A few notable examples of init systems include OpenRC and Systemd, which are both widely used in various Linux distributions.
Containers are different from virtualization in that they don’t have a separate kernel. Every container runs on the same Linux kernel, and uses features in the kernel itself to achieve separation. This has been explained in great detail in my previous article.
When a container starts, the Linux kernel simulates a new environment, where it gives the newly started process a virtual process ID 1, its own network stack and even its own virtual or physical disk. This means that running containers can be much more efficient than a fully virtualized environment, since the container only requires minimal amounts of system resources for the parts of the Linux kernel that are run for the purposes of separation. You could, in fact, run thousands of containers on a single commodity machine.
Naturally, you could use this level of separation to run a full Linux user space system, including your average set of tools, such as a syslog server, a webserver, etc. This is what LXC does, for example.
Note that some software does require exclusive hardware control and cannot be separated out, so you will have trouble running:
- systemd (the init system)
- a full graphical environment on your video card
However, running a full Linux environment for every container is a bit wasteful, since most programs started in a container tend to be rather self-contained and don’t require a great deal of tooling. So instead the world has moved in the direction of Docker, where you would build a minimal Linux environment and start only the program you intend to run as your init program.
However, if you want to run more than one program inside a container, you need to be careful since your init program then needs to fulfill the obligations outlined above.
Danger: shell scripts are tricky to get right as init programs.

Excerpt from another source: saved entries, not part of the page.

-- ==== Sys2Proof/Certificates/Slice0/Obligations.lean ====
section
/-! DEFINITION. The statements for the provers. `g` is the group, `ch` the channel; `s` ranges over every state, reached
or not, unless a hypothesis says otherwise. A row's next state is given as the state before it with the fields it writes,
so that each equation is the row's result and its frame at once. -/

open Sys2Proof Sys2Proof.Machine

/-! ### Reset and control -/

/-- R45, R350, R391: the power-on values; and RESET sets them all but CFG and OUT. -/
def Obligations.PowerOnAndResetValues : Prop :=
  State.reset.cfg = 0x00000035#32 ∧ State.reset.out = [] ∧
  State.reset.mp = ⟨.idle, none, 0x00#8, 0, 0x00#7, []⟩ ∧ State.reset.wf = ⟨[], 0⟩ ∧
  (∀ g, State.reset.sx7At g = none ∧ State.reset.sx8At g = none) ∧
  (∀ g c, State.reset.raAt g c = ⟨none, none, none, none, none⟩) ∧
  ∀ s, ∃ t, exec .reset s = .next t ∧ t.cfg = s.cfg ∧ t.out = s.out ∧
    t.mp = ⟨.idle, none, 0x00#8, 0, 0x00#7, []⟩ ∧ t.wf = ⟨[], 0⟩ ∧
    (∀ g, t.sx7At g = none ∧ t.sx8At g = none) ∧
    (∀ g c, t.raAt g c = ⟨none, none, none, none, none⟩) ∧
    t.sysexMax = s.sysexMax ∧ t.inp = s.inp

/-- R351: CONFIG writes bits 5:0 and 11:8 from its operand, every other bit of CFG 0, and nothing else. -/
def Obligations.ConfigWritesTheWritableBits : Prop :=
  ∀ v s, ∃ c, exec (.config v) s = .next { s with cfg := c } ∧
    ∀ n, n < 32 → c.getLsbD n = (v.getLsbD n && (decide (n ≤ 5) || (decide (8 ≤ n) && decide (n ≤ 11))))

/-- R352: a reserved tag appends UNSUPPORTED with the tag, and changes nothing else. -/
def Obligations.ReservedTagsAreUnsupported : Prop :=
  ∀ s, exec .tagRsvd5 s = .next { s with out := s.out ++ [.dg .unsupported 5#32] } ∧
    exec .tagRsvd6 s = .next { s with out := s.out ++ [.dg .unsupported 6#32] } ∧
    exec .tagRsvd7 s = .next { s with out := s.out ++ [.dg .unsupported 7#32] }

/-! ### The machine as a whole -/

/-- R27, R45: the state after power-on meets the invariant (its SYSEX_MAX is the model's choice, log entry 1). -/
def Obligations.ResetMeetsTheInvariant : Prop := State.Inv State.reset

/-- R27, R28, R33, R40, R61: every instruction keeps the invariant. -/
def Obligations.EveryInstructionKeepsTheInvariant : Prop :=
  ∀ i s t, State.Inv s → exec i s = .next t → State.Inv t

/-- R27, R28, R33, R40, R61, R360: from every state that meets the invariant, a step answers a next state that meets it. -/
def Obligations.EveryStepKeepsTheInvariant : Prop :=
  ∀ s, State.Inv s → SafeOutcome (step s)

/-- R360, R365, R370: nothing stops the block, in any state. -/
def Obligations.NothingStopsTheBlock : Prop := ∀ s, Answers (step s)

/-- Of the 107 rows, every one answers a next state in the states that select it (for a DATA row, R141 to R145). The
refusal of a DATA row in a state that does not select it, under the name notSelected, is the model's own choice (log
entry 6, DESIGN CHOICE): no rule of the spec speaks of one. -/
def Obligations.OnlyUnselectedDataRowsAreRefused : Prop :=
  (∀ i s, (∀ r, i.dataRow = some r → Selected s r) → Answers (exec i s)) ∧
  ∀ i s r, i.dataRow = some r → ¬ Selected s r → ∃ m, exec i s = .refused (.notSelected m)

/-- R402: every transaction ends in one step and appends at most 2 items (BYTE), 1 (WORD, PACKET, a reserved tag) or
none (RESET, CONFIG). -/
def Obligations.EveryTransactionEndsWithItsItems : Prop :=
  ∀ (x : Txn) s, ∃ t items, exec (decodeTxn x) s = .next t ∧ t.out = s.out ++ items ∧
    items.length ≤ (if x.tag = 0 then 2 else if x.tag = 3 ∨ x.tag = 4 then 0 else 1)

/-- R172: a byte appends at most two items, a data byte or a real-time byte at most one. -/
def Obligations.ItemsPerByte : Prop :=
  ∀ b s, ∃ t items, exec (.byte b) s = .next t ∧ t.out = s.out ++ items ∧ items.length ≤ 2 ∧
    (b.getLsbD 7 = false ∨ 0xF8#8 ≤ b → items.length ≤ 1)

/-- R36, R41: no instruction but CONFIG writes CFG; and none writes the model's own two fields. -/
def Obligations.OnlyConfigWritesCfg : Prop :=
  ∀ i s t, exec i s = .next t →
    (t.cfg = s.cfg ∨ ∃ v, i = .config v) ∧ t.sysexMax = s.sysexMax ∧ t.inp = s.inp

/-- R205, R200, R67: a BYTE changes no WF or UP state, a WORD no MP state, a PACKET no MP or WF state. -/
def Obligations.PathsAreIndependent : Prop :=
  (∀ b s t, exec (.byte b) s = .next t → t.wf = s.wf ∧ t.up = s.up) ∧
  (∀ w s t, exec (.word w) s = .next t → t.mp = s.mp) ∧
  ∀ w0 rest s t, exec (.packet w0 rest) s = .next t → t.mp = s.mp ∧ t.wf = s.wf

/-! ### Step and decode -/

/-- R7, R21, R71, R390: a step runs the next transaction presented, on the state without it; with none it does nothing
(the input sequence is the model's field, log entry 2). -/
def Obligations.StepRunsTheNextTransaction : Prop :=
  (∀ s x rest, s.inp = x :: rest → step s = exec (decodeTxn x) { s with inp := rest }) ∧
  ∀ s, s.inp = [] → step s = .next s

/-- How a bare word of the opcode table is read and presented is the model's own choice (log entry 5, DESIGN CHOICE: no
rule of the spec gives a reading of one). So read, it is run by the next step as the instruction the decoder reads from
it (for a data byte, in a state that selects its row). -/
def Obligations.PresentedTableWordIsRun : Prop :=
  ∀ s nbits w i, decodeTableWord nbits w = some i → (∀ r, i.dataRow = some r → Selected s r) →
    step (s.withFetchWord nbits w) = exec i s

/-- 30_encoding.md: decoding the encoding of a well-formed instruction gives it back, for all 107 rows and every
operand. -/
def Obligations.DecodeOfEncodeIsTheInstruction : Prop :=
  ∀ sel i, i.wellFormed = true → (∀ r, i.dataRow = some r → r = sel) → decode sel (encode i) = .ok i

/-- 30_encoding.md: a byte, a packet and a controller are the encoding of the row they decode to, so no bit of them is
dropped; and what decodes is well-formed. -/
def Obligations.EncodeOfDecodeIsTheCode : Prop :=
  (∀ sel b, encode (decodeByte sel b) = .byte8 b) ∧
  (∀ w0 rest i, decodeUmp w0 rest = .ok i → encode i = .ump w0 rest) ∧
  (∀ g ch ctrl v, encode (decodeCc g ch ctrl v) = .cc7 g ch ctrl v) ∧
  ∀ sel c i, decode sel c = .ok i → i.wellFormed = true

/-- Words written out from the examples of 40_midi1_parser.md, 42_ump_messages.md, 43_ump_sysex.md and 95_test_vectors.md
decode to their rows. -/
def Obligations.SpecWordsDecode : Prop :=
  decode .orphan (.byte8 0xE3#8) = .ok (.pitchbend 3) ∧
  decode .orphan (.byte8 0xF5#8) = .ok .busselF5 ∧
  decode .sysex (.byte8 0x7D#8) = .ok (.dataSysex 0x7D#7) ∧
  decode .orphan (.ump 0x0320ABCD#32 []) = .ok (.u0Jrts 3 0 0xABCD#16) ∧
  decode .orphan (.ump 0x12F60000#32 []) = .ok (.u1Tunereq 2 0 0) ∧
  decode .orphan (.ump 0x21934000#32 []) = .ok (.u2Noteon 1 3 0x40#8 0x00#8) ∧
  decode .orphan (.ump 0x30130102#32 [0x03000000#32]) = .ok (.u3Start 0 3 0x01#8 0x02#8 0x03000000#32) ∧
  decode .orphan (.ump 0x41924000#32 [0x80000000#32]) = .ok (.u4Noteon 1 2 0x40#8 0x00#8 0x80000000#32) ∧
  decode .orphan (.ump 0x50800000#32 [0, 0, 0]) = .ok (.u5Other 0 8 0 0 0 0 0 0) ∧
  decode .orphan (.ump 0x50010000#32 [0]) = .error .length ∧
  decode .orphan (.ump 0xD0000000#32 [0, 0, 0]) = .ok (.uD 0 0 0 0 0) ∧
  decode .orphan (.cc7 2 3 0x62#7 0x05#7) = .ok (.raCc98 2 3 0x05#7) ∧
  decodeTxn ⟨2, 1, 0x0300000030130102#128⟩ = .packet 0x30130102#32 [0x03000000#32]

/-- R82, R140: a BYTE is processed by exactly the row its class and, for a data byte, the MP state select. -/
def Obligations.ByteRunsItsRow : Prop :=
  ∀ b s sel, Selected s sel → ∃ t, exec (.byte b) s = .next t ∧ exec (decodeByte sel b) s = .next t

/-- R201, R202, R204: a PACKET of the right length runs the row its words decode to. -/
def Obligations.PacketRunsItsRow : Prop :=
  ∀ w0 rest s i, decodeUmp w0 rest = .ok i → ∃ t, exec (.packet w0 rest) s = .next t ∧ exec i s = .next t

/-- R203: a PACKET whose length differs from its message type's word count is dropped whole with LENGTH. -/
def Obligations.WrongLengthPacketIsDropped : Prop :=
  ∀ w0 rest s, rest.length + 1 ≠ wc (w0.extractLsb' 28 4) →
    exec (.packet w0 rest) s = .next { s with out := s.out ++ [.dg .length w0] }

/-- R200: the word framer's four cases. -/
def Obligations.WordFramer : Prop :=
  (∀ s w i, s.wf.buf = [] → decodeUmp w [] = .ok i →
    ∃ t, exec (.word w) s = .next t ∧ exec i s = .next t) ∧
  (∀ s w, s.wf.buf = [] → wc (w.extractLsb' 28 4) ≠ 1 →
    exec (.word w) s = .next { s with wf := ⟨[w], wc (w.extractLsb' 28 4)⟩ }) ∧
  (∀ s w w0 rest, s.wf.buf = w0 :: rest → rest.length + 2 ≠ s.wf.need →
    exec (.word w) s = .next { s with wf := ⟨w0 :: rest ++ [w], s.wf.need⟩ }) ∧
  ∀ s w w0 rest i, s.wf.buf = w0 :: rest → rest.length + 2 = s.wf.need → decodeUmp w0 (rest ++ [w]) = .ok i →
    ∃ t, exec (.word w) s = .next t ∧ exec i { s with wf := ⟨[], 0⟩ } = .next t

/-- R200, R201, C6: from an empty framer, the words of a packet given one by one on the word port have the effect of the
packet given whole on the packet port. -/
def Obligations.WordPortEqualsPacketPort : Prop :=
  ∀ s w0 rest, s.wf = ⟨[], 0⟩ → rest.length + 1 = wc (w0.extractLsb' 28 4) →
    execAll ((w0 :: rest).map .word) s = exec (.packet w0 rest) s

/-- R95: the word count of each message type 0x0 to 0xF. -/
def Obligations.WordCounts : Prop :=
  (List.range 16).map (fun m => wc (BitVec.ofNat 4 m)) = [1, 1, 1, 2, 2, 4, 1, 1, 2, 2, 2, 3, 3, 4, 4, 4]

/-- R86: the data-byte count of each status that collects data bytes, and of the system bytes it gives 0. That `need` is 0
for the bytes R86 gives no count (0x00 to 0x7F and 0xF0) is the model's own choice (log entry 4, DESIGN CHOICE). -/
def Obligations.DataByteCounts : Prop :=
  ∀ s : Byte, need s =
    if 0x80#8 ≤ s ∧ s ≤ 0xBF#8 then 2
    else if 0xC0#8 ≤ s ∧ s ≤ 0xDF#8 then 1
    else if 0xE0#8 ≤ s ∧ s ≤ 0xEF#8 then 2
    else if s = 0xF1#8 ∨ s = 0xF3#8 ∨ s = 0xF5#8 then 1
    else if s = 0xF2#8 then 2
    else 0

/-! ### The MIDI-1 parser -/

/-- R87, R149: the event of each complete message, its 14-bit values least significant half first, and the velocity-0
policy of the byte port. -/
def Obligations.MessageEvents : Prop :=
  ∀ (cfg : Word) (ch : U4) (d1 d2 : U7),
    messageEvent cfg (0x8#4 ++ ch) d1 d2 = some (.noteOff1 (cfg.extractLsb' 8 4) ch d1 d2) ∧
    messageEvent cfg (0x9#4 ++ ch) d1 d2 =
      (if d2 = 0 ∧ cfg.getLsbD 0 = true then some (.noteOff1 (cfg.extractLsb' 8 4) ch d1 0)
      else some (.noteOn1 (cfg.extractLsb' 8 4) ch d1 d2)) ∧
    messageEvent cfg (0xA#4 ++ ch) d1 d2 = some (.polyPressure1 (cfg.extractLsb' 8 4) ch d1 d2) ∧
    messageEvent cfg (0xB#4 ++ ch) d1 d2 = some (.controlChange1 (cfg.extractLsb' 8 4) ch d1 d2) ∧
    messageEvent cfg (0xC#4 ++ ch) d1 d2 = some (.programChange1 (cfg.extractLsb' 8 4) ch d1) ∧
    messageEvent cfg (0xD#4 ++ ch) d1 d2 = some (.channelPressure1 (cfg.extractLsb' 8 4) ch d1) ∧
    messageEvent cfg (0xE#4 ++ ch) d1 d2 = some (.pitchBend1 (cfg.extractLsb' 8 4) ch (d2 ++ d1)) ∧
    messageEvent cfg 0xF1#8 d1 d2 = some (.quarterFrame (cfg.extractLsb' 8 4) d1) ∧
    messageEvent cfg 0xF2#8 d1 d2 = some (.songPosition (cfg.extractLsb' 8 4) (d2 ++ d1)) ∧
    messageEvent cfg 0xF3#8 d1 d2 = some (.songSelect (cfg.extractLsb' 8 4) d1) ∧
    messageEvent cfg 0xF5#8 d1 d2 = some (.busSelect (cfg.extractLsb' 8 4) d1)

/-- R142: a data byte with no running status is an orphan. -/
def Obligations.OrphanDataByte : Prop :=
  ∀ s v, s.mp.mode = .idle → s.mp.rs = none →
    exec (.dataOrphan v) s = .next { s with out := s.out ++ [.dg .orphanData (v.setWidth 32)] }

/-- R141: a data byte under running status completes a one-byte message, or is the first of two. -/
def Obligations.RunningStatusDataByte : Prop :=
  ∀ s st v, s.mp.mode = .idle → s.mp.rs = some st → 0x80#8 ≤ st → st ≤ 0xEF#8 →
    exec (.dataRs v) s = .next
      (if 0xC0#8 ≤ st ∧ st ≤ 0xCF#8 then
        { s with out := s.out ++ [.ev (.programChange1 (s.cfg.extractLsb' 8 4) (st.extractLsb' 0 4) v)] }
      else if 0xD0#8 ≤ st ∧ st ≤ 0xDF#8 then
        { s with out := s.out ++ [.ev (.channelPressure1 (s.cfg.extractLsb' 8 4) (st.extractLsb' 0 4) v)] }
      else { s with mp := { s.mp with cur := st, d0 := v, k := 1, mode := .data } })

/-- R143: a data byte of a message in progress is kept, or completes it: the message's event goes to OUT, a control
change through the RA's row for its controller. -/
def Obligations.DataByteOfAMessage : Prop :=
  (∀ s v, s.mp.mode = .data → s.mp.k + 1 ≠ need s.mp.cur →
    exec (.dataData v) s = .next { s with mp := { s.mp with d0 := v, k := 1 } }) ∧
  (∀ s v e, s.mp.mode = .data → s.mp.k + 1 = need s.mp.cur →
    (s.mp.k = 0 → messageEvent s.cfg s.mp.cur v 0#7 = some e) →
    (s.mp.k ≠ 0 → messageEvent s.cfg s.mp.cur s.mp.d0 v = some e) →
    s.mp.cur.extractLsb' 4 4 ≠ 0xB#4 →
    exec (.dataData v) s = .next { s with mp := { s.mp with mode := .idle, k := 0 }, out := s.out ++ [.ev e] }) ∧
  ∀ s v ch, s.mp.mode = .data → s.mp.k = 1 → s.mp.cur = (0xB#4 ++ ch : Byte) →
    ∃ t, exec (decodeCc (s.cfg.extractLsb' 8 4) ch s.mp.d0 v) s = .next t ∧
      exec (.dataData v) s = .next { t with mp := { s.mp with mode := .idle, k := 0 } }

/-- R144, R145: a data byte in a SysEx is accumulated, or overflows it at SYSEX_MAX; a discarded one changes nothing. -/
def Obligations.SysexDataByte : Prop :=
  (∀ s v, s.mp.mode = .sysex → s.sysexMax ≠ .bytes s.mp.sx.length →
    exec (.dataSysex v) s = .next { s with mp := { s.mp with sx := s.mp.sx ++ [v] } }) ∧
  (∀ s v m, s.mp.mode = .sysex → s.sysexMax = .bytes m → s.mp.sx.length = m →
    exec (.dataSysex v) s = .next
      { s with mp := { s.mp with sx := [], mode := .sxdiscard },
               out := s.out ++ [.dg .sysexOverflow (BitVec.ofNat 32 m)] }) ∧
  ∀ s v, s.mp.mode = .sxdiscard → exec (.dataSxdiscard v) s = .next s

/-- R147, R148 to R154: a channel status byte preempts what was in progress, becomes running status and awaits its data
bytes. -/
def Obligations.ChannelStatusByte : Prop :=
  ∀ s (ch : U4),
    let begun (b : Byte) : Result := .next
      { afterPreempt s b with
        mp := { (afterPreempt s b).mp with rs := some b, cur := b, k := 0, mode := .data } }
    exec (.noteoff ch) s = begun (0x8#4 ++ ch) ∧ exec (.noteon ch) s = begun (0x9#4 ++ ch) ∧
    exec (.polypress ch) s = begun (0xA#4 ++ ch) ∧ exec (.cc ch) s = begun (0xB#4 ++ ch) ∧
    exec (.progchg ch) s = begun (0xC#4 ++ ch) ∧ exec (.chanpress ch) s = begun (0xD#4 ++ ch) ∧
    exec (.pitchbend ch) s = begun (0xE#4 ++ ch)

/-- R147, R156, R157, R158, R160: a system-common status preempts and awaits its data bytes without setting running
status; 0xF5 does so only when CFG.BUS_SELECT_EN is 1, and is undefined otherwise. -/
def Obligations.SystemCommonWithData : Prop :=
  ∀ s,
    let awaiting (b : Byte) : Result := .next
      { afterPreempt s b with mp := { (afterPreempt s b).mp with cur := b, k := 0, mode := .data } }
    exec .mtcQf s = awaiting 0xF1#8 ∧ exec .songpos s = awaiting 0xF2#8 ∧ exec .songsel s = awaiting 0xF3#8 ∧
    (s.cfg.getLsbD 5 = true → exec .busselF5 s = awaiting 0xF5#8) ∧
    (s.cfg.getLsbD 5 = false →
      exec .busselF5 s = .next (appended (afterPreempt s 0xF5#8) [.dg .undefined 0xF5#32]))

Instead, you should use something like supervisord if you need to run multiple applications in your container. The rkt container runtime has a workaround for this, but it’s not without its drawbacks.
In all cases, your program must handle signals correctly. (So it must stop if it receives a
SIGTERM, for example.)
Danger: if your programs does not handle signals correctly, it will be killed without the ability to shut down properly when the container is stopped.
Docker on other systems
So far we have only talked about containers running on Linux systems. Docker, however, supports other systems like Windows or MacOS as well. On these systems you don’t get the benefit of having a shared Linux kernel, instead every container is run on a full virtualization environment (HyperV, VirtualBox). This also means that some features are not available.
Building a container
Now that we know how the Linux system works, how do we build a container? First of all, we need a working Linux userspace. This will include some system libraries and possibly some tools. A very minimalistic environment could be achieved by using a chroot building toolkit that analyzes the library dependencies and puts everything into a folder.
We can then pack this folder into a .tar.gz achive, write an OCI-compliant container configuration file for it and
simply run it using
rkt. In other words, you could simply take an average Linux machine, copy everything
into a compressed archive, add a config file and run it in a container.
Note that this way of creating containers is not self-documenting, and not really replicable, so you shouldn’t do that. Instead, Docker gives us a much more advanced set of tools, where we can describe in a script how our container should be built. This not only gives us the option to test our build process, but also documents it at the same time.
However, that is the topic of our next article. Until then, stay tuned.
Recommended exercise: to better understand how Linux works, I would recommend installing a Gentoo Linux from the minimal CD/DVD. Since everything has to be done and compiled manually, it gives you a great insight into how Linux works under the hood.